WHAT THE TASK ASKS - The entries below should appear again in your reply, word for word.

TASK DATA -
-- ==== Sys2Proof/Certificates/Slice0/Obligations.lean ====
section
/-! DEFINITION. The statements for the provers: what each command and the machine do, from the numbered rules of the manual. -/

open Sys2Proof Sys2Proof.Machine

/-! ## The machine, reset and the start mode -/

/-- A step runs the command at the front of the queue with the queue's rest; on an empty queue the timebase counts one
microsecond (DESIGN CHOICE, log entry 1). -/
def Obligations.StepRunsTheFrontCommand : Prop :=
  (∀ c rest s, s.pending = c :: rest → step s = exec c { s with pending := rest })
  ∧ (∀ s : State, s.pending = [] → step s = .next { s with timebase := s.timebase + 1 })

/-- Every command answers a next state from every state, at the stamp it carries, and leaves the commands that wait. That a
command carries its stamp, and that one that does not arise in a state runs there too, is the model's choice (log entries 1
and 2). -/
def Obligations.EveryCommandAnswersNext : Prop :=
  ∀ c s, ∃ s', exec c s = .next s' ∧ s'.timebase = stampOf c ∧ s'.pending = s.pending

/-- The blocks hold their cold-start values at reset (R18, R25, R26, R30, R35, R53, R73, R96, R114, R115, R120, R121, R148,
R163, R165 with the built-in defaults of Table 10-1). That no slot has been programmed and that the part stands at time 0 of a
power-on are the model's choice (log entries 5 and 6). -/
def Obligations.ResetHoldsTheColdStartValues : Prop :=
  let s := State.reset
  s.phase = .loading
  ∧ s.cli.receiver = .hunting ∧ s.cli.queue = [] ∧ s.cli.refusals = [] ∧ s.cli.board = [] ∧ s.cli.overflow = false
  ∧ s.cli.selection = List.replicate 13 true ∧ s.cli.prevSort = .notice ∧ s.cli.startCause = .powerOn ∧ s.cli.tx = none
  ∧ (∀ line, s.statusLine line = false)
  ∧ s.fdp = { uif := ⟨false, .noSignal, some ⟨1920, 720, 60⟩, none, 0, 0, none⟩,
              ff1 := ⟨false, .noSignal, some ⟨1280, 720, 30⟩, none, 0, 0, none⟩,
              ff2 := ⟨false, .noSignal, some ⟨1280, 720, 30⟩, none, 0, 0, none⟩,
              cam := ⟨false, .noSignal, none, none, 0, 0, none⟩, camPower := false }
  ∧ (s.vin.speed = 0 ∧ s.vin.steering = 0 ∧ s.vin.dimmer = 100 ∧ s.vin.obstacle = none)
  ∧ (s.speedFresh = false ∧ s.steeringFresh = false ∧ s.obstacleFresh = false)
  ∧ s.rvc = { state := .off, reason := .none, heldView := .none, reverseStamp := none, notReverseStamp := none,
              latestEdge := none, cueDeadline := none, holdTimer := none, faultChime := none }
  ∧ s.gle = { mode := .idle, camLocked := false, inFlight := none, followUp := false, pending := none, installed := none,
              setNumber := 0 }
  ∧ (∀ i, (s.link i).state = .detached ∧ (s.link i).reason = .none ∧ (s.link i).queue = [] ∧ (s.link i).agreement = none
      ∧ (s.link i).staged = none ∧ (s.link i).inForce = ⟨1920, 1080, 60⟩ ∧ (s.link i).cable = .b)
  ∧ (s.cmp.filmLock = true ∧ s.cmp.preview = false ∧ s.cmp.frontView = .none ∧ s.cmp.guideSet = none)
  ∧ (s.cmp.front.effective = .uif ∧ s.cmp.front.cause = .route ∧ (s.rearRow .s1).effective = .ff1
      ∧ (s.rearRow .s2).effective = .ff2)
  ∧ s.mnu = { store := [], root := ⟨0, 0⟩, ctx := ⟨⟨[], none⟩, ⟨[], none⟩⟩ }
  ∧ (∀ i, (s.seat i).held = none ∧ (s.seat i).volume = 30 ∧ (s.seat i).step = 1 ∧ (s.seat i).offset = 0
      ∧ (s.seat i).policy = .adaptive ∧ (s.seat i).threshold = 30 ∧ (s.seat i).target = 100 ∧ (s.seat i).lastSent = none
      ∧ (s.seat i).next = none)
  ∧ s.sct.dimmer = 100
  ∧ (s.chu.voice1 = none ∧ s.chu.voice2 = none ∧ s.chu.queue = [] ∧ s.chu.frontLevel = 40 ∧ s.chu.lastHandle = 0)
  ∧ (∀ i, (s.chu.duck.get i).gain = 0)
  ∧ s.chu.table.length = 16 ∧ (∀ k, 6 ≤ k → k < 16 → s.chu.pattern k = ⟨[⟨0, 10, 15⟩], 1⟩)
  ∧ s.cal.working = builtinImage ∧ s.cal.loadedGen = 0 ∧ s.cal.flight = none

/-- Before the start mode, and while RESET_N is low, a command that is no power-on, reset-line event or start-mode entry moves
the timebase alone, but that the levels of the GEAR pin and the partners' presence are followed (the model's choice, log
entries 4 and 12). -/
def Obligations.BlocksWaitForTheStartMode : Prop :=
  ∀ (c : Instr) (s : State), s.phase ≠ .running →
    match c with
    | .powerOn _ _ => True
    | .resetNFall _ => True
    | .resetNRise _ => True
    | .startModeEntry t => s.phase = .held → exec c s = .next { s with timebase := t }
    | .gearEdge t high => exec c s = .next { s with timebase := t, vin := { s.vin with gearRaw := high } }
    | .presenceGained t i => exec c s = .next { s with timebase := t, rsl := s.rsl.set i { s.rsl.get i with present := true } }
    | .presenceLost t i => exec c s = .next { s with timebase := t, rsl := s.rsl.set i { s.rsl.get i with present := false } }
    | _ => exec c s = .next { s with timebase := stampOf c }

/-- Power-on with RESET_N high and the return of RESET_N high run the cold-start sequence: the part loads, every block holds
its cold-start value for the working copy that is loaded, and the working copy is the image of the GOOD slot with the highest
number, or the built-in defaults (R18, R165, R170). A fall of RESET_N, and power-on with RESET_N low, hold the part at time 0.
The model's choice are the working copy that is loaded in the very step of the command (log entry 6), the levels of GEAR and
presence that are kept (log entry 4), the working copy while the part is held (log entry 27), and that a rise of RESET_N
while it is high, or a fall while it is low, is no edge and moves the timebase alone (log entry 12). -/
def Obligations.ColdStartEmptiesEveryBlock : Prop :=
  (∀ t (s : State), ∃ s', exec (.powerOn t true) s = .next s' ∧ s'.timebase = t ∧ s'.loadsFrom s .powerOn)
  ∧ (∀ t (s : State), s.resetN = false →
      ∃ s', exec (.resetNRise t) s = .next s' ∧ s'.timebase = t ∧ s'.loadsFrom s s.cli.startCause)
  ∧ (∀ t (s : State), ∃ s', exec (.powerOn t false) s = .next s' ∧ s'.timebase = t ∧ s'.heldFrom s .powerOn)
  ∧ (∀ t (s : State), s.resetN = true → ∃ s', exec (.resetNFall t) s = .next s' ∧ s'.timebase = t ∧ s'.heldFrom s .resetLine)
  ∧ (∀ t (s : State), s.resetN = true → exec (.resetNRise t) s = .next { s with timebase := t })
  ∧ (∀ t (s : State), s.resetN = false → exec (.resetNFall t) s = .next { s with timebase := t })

RESPONSE -
-- ==== Sys2Proof/Certificates/Slice0/Obligations.lean ====
section
/-! DEFINITION. The statements for the provers: what each command and the machine do, from the numbered rules of the manual. -/

open Sys2Proof Sys2Proof.Machine

/-! ## The machine, reset and the start mode -/

/-- A step runs the command at the front of the queue with the queue's rest; on an empty queue the timebase counts one
microsecond (DESIGN CHOICE, log entry 1). -/
def Obligations.StepRunsTheFrontCommand : Prop :=
  (∀ c rest s, s.pending = c :: rest → step s = exec c { s with pending := rest })
  ∧ (∀ s : State, s.pending = [] → step s = .next { s with timebase := s.timebase + 1 })

/-- Every command answers a next state from every state, at the stamp it carries, and leaves the commands that wait. That a
command carries its stamp, and that one that does not arise in a state runs there too, is the model's choice (log entries 1
and 2). -/
def Obligations.EveryCommandAnswersNext : Prop :=
  ∀ c s, ∃ s', exec c s = .next s' ∧ s'.timebase = stampOf c ∧ s'.pending = s.pending

/-- The blocks hold their cold-start values at reset (R18, R25, R26, R30, R35, R53, R73, R96, R114, R115, R120, R121, R148,
R163, R165 with the built-in defaults of Table 10-1). That no slot has been programmed and that the part stands at time 0 of a
power-on are the model's choice (log entries 5 and 6). -/
def Obligations.ResetHoldsTheColdStartValues : Prop :=
  let s := State.reset
  s.phase = .loading
  ∧ s.cli.receiver = .hunting ∧ s.cli.queue = [] ∧ s.cli.refusals = [] ∧ s.cli.board = [] ∧ s.cli.overflow = false
  ∧ s.cli.selection = List.replicate 13 true ∧ s.cli.prevSort = .notice ∧ s.cli.startCause = .powerOn ∧ s.cli.tx = none
  ∧ (∀ line, s.statusLine line = false)
  ∧ s.fdp = { uif := ⟨false, .noSignal, some ⟨1920, 720, 60⟩, none, 0, 0, none⟩,
              ff1 := ⟨false, .noSignal, some ⟨1280, 720, 30⟩, none, 0, 0, none⟩,
              ff2 := ⟨false, .noSignal, some ⟨1280, 720, 30⟩, none, 0, 0, none⟩,
              cam := ⟨false, .noSignal, none, none, 0, 0, none⟩, camPower := false }
  ∧ (s.vin.speed = 0 ∧ s.vin.steering = 0 ∧ s.vin.dimmer = 100 ∧ s.vin.obstacle = none)
  ∧ (s.speedFresh = false ∧ s.steeringFresh = false ∧ s.obstacleFresh = false)
  ∧ s.rvc = { state := .off, reason := .none, heldView := .none, reverseStamp := none, notReverseStamp := none,
              latestEdge := none, cueDeadline := none, holdTimer := none, faultChime := none }
  ∧ s.gle = { mode := .idle, camLocked := false, inFlight := none, followUp := false, pending := none, installed := none,
              setNumber := 0 }
  ∧ (∀ i, (s.link i).state = .detached ∧ (s.link i).reason = .none ∧ (s.link i).queue = [] ∧ (s.link i).agreement = none
      ∧ (s.link i).staged = none ∧ (s.link i).inForce = ⟨1920, 1080, 60⟩ ∧ (s.link i).cable = .b)
  ∧ (s.cmp.filmLock = true ∧ s.cmp.preview = false ∧ s.cmp.frontView = .none ∧ s.cmp.guideSet = none)
  ∧ (s.cmp.front.effective = .uif ∧ s.cmp.front.cause = .route ∧ (s.rearRow .s1).effective = .ff1
      ∧ (s.rearRow .s2).effective = .ff2)
  ∧ s.mnu = { store := [], root := ⟨0, 0⟩, ctx := ⟨⟨[], none⟩, ⟨[], none⟩⟩ }
  ∧ (∀ i, (s.seat i).held = none ∧ (s.seat i).volume = 30 ∧ (s.seat i).step = 1 ∧ (s.seat i).offset = 0
      ∧ (s.seat i).policy = .adaptive ∧ (s.seat i).threshold = 30 ∧ (s.seat i).target = 100 ∧ (s.seat i).lastSent = none
      ∧ (s.seat i).next = none)
  ∧ s.sct.dimmer = 100
  ∧ (s.chu.voice1 = none ∧ s.chu.voice2 = none ∧ s.chu.queue = [] ∧ s.chu.frontLevel = 40 ∧ s.chu.lastHandle = 0)
  ∧ (∀ i, (s.chu.duck.get i).gain = 0)
  ∧ s.chu.table.length = 16 ∧ (∀ k, 6 ≤ k → k < 16 → s.chu.pattern k = ⟨[⟨0, 10, 15⟩], 1⟩)
  ∧ s.cal.working = builtinImage ∧ s.cal.loadedGen = 0 ∧ s.cal.flight = none

/-- Before the start mode, and while RESET_N is low, a command that is no power-on, reset-line event or start-mode entry moves
the timebase alone, but that the levels of the GEAR pin and the partners' presence are followed (the model's choice, log
entries 4 and 12). -/
def Obligations.BlocksWaitForTheStartMode : Prop :=
  ∀ (c : Instr) (s : State), s.phase ≠ .running →
    match c with
    | .powerOn _ _ => True
    | .resetNFall _ => True
    | .resetNRise _ => True
    | .startModeEntry t => s.phase = .held → exec c s = .next { s with timebase := t }
    | .gearEdge t high => exec c s = .next { s with timebase := t, vin := { s.vin with gearRaw := high } }
    | .presenceGained t i => exec c s = .next { s with timebase := t, rsl := s.rsl.set i { s.rsl.get i with present := true } }
    | .presenceLost t i => exec c s = .next { s with timebase := t, rsl := s.rsl.set i { s.rsl.get i with present := false } }
    | _ => exec c s = .next { s with timebase := stampOf c }

/-- Power-on with RESET_N high and the return of RESET_N high run the cold-start sequence: the part loads, every block holds
its cold-start value for the working copy that is loaded, and the working copy is the image of the GOOD slot with the highest
number, or the built-in defaults (R18, R165, R170). A fall of RESET_N, and power-on with RESET_N low, hold the part at time 0.
The model's choice are the working copy that is loaded in the very step of the command (log entry 6), the levels of GEAR and
presence that are kept (log entry 4), the working copy while the part is held (log entry 27), and that a rise of RESET_N
while it is high, or a fall while it is low, is no edge and moves the timebase alone (log entry 12). -/
def Obligations.ColdStartEmptiesEveryBlock : Prop :=
  (∀ t (s : State), ∃ s', exec (.powerOn t true) s = .next s' ∧ s'.timebase = t ∧ s'.loadsFrom s .powerOn)
  ∧ (∀ t (s : State), s.resetN = false →
      ∃ s', exec (.resetNRise t) s = .next s' ∧ s'.timebase = t ∧ s'.loadsFrom s s.cli.startCause)
  ∧ (∀ t (s : State), ∃ s', exec (.powerOn t false) s = .next s' ∧ s'.timebase = t ∧ s'.heldFrom s .powerOn)
  ∧ (∀ t (s : State), s.resetN = true → ∃ s', exec (.resetNFall t) s = .next s' ∧ s'.timebase = t ∧ s'.heldFrom s .resetLine)
  ∧ (∀ t (s : State), s.resetN = true → exec (.resetNRise t) s = .next { s with timebase := t })
  ∧ (∀ t (s : State), s.resetN = false → exec (.resetNFall t) s = .next { s with timebase := t })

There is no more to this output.